* [Activity] Find the line with "(fun a _ => toNat_highBitFlag" and the line with "16 (R182). -/" in the entries below; output exactly those two lines, every line between them, and no others.

* [Input for this task]
________________

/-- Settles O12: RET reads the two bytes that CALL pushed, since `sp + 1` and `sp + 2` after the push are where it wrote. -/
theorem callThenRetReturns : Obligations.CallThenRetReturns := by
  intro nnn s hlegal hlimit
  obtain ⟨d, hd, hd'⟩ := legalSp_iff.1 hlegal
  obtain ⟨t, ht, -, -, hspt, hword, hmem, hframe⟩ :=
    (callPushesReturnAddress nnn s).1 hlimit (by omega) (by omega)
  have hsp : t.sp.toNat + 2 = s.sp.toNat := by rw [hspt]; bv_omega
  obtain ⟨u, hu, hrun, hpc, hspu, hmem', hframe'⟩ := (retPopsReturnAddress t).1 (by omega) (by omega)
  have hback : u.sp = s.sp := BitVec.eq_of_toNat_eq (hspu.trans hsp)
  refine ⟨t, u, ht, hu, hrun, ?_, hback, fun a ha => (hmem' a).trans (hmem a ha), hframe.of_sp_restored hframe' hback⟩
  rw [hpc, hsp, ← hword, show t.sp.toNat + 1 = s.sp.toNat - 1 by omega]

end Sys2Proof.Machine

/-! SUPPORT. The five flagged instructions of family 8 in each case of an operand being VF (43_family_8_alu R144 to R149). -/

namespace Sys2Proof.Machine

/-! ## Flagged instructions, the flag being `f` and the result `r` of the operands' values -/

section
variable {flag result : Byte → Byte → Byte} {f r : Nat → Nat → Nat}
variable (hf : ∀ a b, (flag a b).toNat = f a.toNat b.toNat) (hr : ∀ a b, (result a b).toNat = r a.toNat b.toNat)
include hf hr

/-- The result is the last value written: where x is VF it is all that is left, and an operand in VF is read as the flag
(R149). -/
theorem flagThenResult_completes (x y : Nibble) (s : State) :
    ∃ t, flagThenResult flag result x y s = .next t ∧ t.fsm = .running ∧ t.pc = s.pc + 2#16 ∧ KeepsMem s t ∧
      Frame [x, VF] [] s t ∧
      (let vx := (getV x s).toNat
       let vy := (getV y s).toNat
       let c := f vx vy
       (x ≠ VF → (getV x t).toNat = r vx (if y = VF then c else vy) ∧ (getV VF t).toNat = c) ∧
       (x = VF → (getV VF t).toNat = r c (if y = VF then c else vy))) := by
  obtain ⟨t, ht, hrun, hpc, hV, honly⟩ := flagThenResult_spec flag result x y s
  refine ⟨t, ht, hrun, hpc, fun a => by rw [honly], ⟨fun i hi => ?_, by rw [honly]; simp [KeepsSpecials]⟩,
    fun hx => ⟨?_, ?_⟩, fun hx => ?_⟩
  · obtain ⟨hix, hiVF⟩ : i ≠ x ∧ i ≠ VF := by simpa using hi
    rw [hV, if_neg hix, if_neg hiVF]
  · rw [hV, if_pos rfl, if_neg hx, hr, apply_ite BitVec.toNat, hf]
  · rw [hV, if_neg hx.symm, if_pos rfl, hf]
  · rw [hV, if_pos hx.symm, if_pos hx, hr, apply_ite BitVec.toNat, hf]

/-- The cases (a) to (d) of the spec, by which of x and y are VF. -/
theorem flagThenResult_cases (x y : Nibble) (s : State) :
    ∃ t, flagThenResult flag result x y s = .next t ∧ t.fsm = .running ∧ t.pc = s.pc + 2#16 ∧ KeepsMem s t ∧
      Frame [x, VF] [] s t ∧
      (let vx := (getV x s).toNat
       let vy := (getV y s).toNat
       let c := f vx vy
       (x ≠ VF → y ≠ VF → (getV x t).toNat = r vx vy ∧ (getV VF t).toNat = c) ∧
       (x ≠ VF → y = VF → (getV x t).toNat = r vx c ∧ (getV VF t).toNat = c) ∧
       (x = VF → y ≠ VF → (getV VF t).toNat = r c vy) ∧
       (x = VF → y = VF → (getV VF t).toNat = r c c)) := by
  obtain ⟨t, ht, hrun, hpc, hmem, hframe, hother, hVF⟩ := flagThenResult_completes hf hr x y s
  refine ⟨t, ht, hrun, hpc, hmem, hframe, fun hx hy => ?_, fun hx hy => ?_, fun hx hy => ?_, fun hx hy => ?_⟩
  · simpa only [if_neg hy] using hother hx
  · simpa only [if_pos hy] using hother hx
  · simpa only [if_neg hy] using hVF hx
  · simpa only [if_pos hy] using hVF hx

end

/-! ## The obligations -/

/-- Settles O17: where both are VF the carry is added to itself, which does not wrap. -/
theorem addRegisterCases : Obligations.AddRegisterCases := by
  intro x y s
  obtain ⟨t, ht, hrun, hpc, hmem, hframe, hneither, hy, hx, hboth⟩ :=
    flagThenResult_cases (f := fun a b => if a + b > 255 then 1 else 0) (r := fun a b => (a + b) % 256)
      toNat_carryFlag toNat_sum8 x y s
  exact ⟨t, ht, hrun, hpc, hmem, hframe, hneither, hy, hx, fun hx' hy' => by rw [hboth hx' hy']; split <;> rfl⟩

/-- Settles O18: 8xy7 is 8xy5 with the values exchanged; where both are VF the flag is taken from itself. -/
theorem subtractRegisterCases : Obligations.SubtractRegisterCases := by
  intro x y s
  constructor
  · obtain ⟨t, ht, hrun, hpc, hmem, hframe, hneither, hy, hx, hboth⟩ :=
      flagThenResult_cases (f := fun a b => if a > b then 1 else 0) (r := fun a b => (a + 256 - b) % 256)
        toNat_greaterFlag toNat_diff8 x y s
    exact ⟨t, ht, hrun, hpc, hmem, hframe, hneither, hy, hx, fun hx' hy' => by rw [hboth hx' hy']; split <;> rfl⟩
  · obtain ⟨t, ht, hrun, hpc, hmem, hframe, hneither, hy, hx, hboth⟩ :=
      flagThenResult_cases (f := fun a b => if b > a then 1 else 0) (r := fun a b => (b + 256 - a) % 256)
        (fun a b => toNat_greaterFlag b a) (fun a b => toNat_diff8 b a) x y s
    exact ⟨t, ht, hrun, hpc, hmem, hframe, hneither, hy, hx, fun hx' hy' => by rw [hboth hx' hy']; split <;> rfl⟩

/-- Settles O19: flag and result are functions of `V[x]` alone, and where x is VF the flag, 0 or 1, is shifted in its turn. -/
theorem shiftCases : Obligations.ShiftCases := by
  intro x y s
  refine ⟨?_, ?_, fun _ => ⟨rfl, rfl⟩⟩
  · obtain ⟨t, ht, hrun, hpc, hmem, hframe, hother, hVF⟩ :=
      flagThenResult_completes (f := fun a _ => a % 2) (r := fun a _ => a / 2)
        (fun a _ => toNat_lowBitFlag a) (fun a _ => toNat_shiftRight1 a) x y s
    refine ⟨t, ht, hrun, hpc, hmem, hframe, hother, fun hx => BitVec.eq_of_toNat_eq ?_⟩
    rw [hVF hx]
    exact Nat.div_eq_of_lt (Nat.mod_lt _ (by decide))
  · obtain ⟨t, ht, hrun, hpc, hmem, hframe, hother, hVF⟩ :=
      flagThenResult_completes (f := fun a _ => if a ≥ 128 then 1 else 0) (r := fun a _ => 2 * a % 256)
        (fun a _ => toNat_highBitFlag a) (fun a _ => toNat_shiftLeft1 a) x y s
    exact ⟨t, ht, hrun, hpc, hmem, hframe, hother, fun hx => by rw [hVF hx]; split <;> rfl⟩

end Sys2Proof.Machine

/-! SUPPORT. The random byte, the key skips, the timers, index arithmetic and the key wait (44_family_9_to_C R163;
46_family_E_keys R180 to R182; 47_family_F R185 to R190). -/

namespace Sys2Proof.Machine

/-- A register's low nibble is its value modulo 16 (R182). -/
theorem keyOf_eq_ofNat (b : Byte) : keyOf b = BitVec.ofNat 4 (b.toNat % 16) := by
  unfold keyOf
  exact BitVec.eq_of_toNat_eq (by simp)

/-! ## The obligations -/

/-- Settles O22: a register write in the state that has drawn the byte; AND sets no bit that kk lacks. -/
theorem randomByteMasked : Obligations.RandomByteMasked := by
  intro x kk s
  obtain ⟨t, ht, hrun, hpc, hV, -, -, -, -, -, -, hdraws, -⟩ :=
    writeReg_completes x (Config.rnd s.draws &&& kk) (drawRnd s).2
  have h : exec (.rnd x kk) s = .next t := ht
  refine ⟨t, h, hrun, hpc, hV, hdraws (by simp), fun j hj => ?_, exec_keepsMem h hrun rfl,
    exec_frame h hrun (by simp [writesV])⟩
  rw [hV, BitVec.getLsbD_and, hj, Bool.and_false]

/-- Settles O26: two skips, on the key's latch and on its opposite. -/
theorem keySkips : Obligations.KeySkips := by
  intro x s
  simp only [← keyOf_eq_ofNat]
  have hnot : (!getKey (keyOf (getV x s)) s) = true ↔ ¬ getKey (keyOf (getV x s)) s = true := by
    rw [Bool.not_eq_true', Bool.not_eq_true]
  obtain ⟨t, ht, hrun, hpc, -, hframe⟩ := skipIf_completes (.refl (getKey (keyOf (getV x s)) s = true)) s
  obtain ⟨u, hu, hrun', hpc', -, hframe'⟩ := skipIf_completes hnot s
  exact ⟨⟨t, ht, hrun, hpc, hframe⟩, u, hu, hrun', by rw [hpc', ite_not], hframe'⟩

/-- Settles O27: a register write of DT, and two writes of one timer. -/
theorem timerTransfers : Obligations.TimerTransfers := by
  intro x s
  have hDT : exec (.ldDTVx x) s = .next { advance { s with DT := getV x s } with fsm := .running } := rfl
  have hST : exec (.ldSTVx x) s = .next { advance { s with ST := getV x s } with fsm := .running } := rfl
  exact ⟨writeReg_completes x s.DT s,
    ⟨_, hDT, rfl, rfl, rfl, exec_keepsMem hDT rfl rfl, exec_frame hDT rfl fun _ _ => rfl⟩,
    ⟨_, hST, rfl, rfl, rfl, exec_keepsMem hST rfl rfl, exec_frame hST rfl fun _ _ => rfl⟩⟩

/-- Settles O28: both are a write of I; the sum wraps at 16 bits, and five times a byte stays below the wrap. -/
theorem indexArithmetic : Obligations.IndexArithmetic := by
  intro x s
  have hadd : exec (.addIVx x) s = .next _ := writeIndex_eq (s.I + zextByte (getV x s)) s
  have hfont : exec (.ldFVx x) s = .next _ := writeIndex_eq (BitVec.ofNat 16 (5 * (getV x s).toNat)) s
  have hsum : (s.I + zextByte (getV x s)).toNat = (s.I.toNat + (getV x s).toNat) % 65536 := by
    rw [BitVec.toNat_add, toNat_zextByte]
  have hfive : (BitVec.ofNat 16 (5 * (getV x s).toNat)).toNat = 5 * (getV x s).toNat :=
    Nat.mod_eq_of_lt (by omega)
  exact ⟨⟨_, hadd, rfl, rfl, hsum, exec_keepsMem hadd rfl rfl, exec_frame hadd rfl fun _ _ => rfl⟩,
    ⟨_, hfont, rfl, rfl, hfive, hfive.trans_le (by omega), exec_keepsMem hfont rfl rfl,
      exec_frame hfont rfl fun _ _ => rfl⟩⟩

________________

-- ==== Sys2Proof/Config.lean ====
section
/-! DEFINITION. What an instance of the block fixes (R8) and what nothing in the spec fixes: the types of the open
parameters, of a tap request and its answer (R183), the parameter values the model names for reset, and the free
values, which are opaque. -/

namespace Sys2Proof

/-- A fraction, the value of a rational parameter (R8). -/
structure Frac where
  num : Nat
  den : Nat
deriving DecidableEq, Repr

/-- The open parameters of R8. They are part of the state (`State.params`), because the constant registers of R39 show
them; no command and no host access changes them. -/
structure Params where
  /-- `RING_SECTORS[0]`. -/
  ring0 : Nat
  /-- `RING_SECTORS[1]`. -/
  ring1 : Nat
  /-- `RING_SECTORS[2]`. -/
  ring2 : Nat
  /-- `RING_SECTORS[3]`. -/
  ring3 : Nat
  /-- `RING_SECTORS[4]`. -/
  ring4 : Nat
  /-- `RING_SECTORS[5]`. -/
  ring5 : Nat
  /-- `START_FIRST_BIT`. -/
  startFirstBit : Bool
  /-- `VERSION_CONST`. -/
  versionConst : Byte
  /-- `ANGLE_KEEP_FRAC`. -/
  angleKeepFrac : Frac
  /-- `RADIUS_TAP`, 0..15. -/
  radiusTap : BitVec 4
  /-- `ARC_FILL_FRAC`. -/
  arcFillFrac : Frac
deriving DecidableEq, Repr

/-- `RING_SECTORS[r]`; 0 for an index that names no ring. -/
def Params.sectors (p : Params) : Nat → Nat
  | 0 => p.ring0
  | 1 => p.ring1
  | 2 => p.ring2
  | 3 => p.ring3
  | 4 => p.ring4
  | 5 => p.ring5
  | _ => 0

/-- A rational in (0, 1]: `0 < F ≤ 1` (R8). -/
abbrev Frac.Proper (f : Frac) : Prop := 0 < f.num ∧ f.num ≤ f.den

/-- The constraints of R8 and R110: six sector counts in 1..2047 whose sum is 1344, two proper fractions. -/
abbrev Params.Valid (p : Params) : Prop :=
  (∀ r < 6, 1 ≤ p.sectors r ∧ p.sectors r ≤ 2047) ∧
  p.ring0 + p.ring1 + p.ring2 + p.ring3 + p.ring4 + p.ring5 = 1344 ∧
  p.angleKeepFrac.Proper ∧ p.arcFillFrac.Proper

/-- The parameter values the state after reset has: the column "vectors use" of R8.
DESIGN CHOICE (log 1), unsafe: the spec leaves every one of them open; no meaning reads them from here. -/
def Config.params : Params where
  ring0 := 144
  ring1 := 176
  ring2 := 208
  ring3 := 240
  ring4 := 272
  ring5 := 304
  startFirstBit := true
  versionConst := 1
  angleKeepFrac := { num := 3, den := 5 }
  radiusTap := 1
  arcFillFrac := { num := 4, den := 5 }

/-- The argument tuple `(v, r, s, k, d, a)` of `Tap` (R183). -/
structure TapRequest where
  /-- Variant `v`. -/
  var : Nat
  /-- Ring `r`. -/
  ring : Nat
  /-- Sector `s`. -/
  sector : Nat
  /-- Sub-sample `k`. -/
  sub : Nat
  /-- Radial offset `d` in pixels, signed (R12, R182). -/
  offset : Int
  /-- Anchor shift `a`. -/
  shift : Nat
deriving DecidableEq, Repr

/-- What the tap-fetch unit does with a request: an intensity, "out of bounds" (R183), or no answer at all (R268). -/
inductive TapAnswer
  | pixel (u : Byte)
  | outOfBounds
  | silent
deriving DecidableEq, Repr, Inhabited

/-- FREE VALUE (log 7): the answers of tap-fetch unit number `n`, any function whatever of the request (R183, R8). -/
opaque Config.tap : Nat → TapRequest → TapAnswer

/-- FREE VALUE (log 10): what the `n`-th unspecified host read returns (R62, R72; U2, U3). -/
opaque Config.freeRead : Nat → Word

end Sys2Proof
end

________________

* [Task answer]
        (fun a _ => toNat_highBitFlag a) (fun a _ => toNat_shiftLeft1 a) x y s
    exact ⟨t, ht, hrun, hpc, hmem, hframe, hother, fun hx => by rw [hVF hx]; split <;> rfl⟩

end Sys2Proof.Machine

/-! SUPPORT. The random byte, the key skips, the timers, index arithmetic and the key wait (44_family_9_to_C R163;
46_family_E_keys R180 to R182; 47_family_F R185 to R190). -/

namespace Sys2Proof.Machine

/-- A register's low nibble is its value modulo 16 (R182). -/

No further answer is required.